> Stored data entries
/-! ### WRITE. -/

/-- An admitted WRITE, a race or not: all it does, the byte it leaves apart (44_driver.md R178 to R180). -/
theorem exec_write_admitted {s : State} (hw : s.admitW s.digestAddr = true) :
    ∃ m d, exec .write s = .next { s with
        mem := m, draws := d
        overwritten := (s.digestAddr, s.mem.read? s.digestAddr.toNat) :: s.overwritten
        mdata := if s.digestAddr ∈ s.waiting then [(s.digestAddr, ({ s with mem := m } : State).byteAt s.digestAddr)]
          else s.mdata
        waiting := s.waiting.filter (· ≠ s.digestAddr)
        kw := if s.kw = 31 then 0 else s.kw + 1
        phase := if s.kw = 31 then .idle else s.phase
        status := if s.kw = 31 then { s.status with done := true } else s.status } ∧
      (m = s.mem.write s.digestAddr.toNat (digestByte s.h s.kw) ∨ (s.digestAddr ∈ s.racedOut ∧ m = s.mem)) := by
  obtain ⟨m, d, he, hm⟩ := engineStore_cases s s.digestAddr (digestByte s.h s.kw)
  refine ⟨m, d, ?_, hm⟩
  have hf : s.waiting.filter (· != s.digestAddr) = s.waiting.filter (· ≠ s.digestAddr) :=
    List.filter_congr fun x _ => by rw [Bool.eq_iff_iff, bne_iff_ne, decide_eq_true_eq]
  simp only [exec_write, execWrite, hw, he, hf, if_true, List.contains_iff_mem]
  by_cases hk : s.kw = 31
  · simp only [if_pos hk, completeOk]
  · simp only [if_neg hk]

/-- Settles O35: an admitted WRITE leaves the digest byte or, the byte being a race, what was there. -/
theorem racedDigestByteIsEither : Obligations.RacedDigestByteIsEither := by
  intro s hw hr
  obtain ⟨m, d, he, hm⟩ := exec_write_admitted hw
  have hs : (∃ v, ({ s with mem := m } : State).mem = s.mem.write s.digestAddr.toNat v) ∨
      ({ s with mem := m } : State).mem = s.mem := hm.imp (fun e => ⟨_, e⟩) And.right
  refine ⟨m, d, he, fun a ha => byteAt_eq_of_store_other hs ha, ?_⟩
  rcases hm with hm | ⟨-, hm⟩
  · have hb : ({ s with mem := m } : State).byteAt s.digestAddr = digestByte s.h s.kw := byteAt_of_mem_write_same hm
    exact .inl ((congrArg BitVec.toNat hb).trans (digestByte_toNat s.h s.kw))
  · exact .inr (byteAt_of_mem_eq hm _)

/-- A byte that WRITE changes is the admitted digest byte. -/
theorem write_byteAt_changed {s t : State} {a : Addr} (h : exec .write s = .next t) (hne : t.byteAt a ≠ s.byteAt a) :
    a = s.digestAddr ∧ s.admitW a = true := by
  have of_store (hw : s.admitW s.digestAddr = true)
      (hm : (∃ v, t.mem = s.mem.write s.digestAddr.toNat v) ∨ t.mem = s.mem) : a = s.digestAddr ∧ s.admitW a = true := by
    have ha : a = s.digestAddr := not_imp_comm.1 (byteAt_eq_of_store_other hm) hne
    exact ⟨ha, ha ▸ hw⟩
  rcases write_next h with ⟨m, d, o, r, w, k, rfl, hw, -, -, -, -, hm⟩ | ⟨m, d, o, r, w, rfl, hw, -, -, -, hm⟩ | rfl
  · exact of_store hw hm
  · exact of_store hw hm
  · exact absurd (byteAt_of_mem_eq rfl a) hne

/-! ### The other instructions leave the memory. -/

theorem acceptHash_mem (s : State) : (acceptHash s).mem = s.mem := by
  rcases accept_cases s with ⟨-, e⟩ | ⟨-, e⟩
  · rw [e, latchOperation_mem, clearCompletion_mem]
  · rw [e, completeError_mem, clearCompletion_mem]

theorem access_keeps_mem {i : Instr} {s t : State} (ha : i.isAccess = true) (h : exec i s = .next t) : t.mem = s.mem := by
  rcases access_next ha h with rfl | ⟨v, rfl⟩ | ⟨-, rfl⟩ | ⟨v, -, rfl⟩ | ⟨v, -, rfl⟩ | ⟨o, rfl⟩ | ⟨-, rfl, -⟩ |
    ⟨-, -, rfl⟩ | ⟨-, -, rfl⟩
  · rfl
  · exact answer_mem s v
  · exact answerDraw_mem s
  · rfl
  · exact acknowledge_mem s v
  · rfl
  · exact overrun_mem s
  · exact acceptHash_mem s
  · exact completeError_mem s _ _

> AIM OF THE EXERCISE
From the entries above, copy each line that holds "admitW".

> OUTPUT FOR THIS EXERCISE
theorem exec_write_admitted {s : State} (hw : s.admitW s.digestAddr = true) :
    a = s.digestAddr ∧ s.admitW a = true := by
  have of_store (hw : s.admitW s.digestAddr = true)
      (hm : (∃ v, t.mem = s.mem.write s.digestAddr.toNat v) ∨ t.mem = s.mem) : a = s.digestAddr ∧ s.admitW a = true := by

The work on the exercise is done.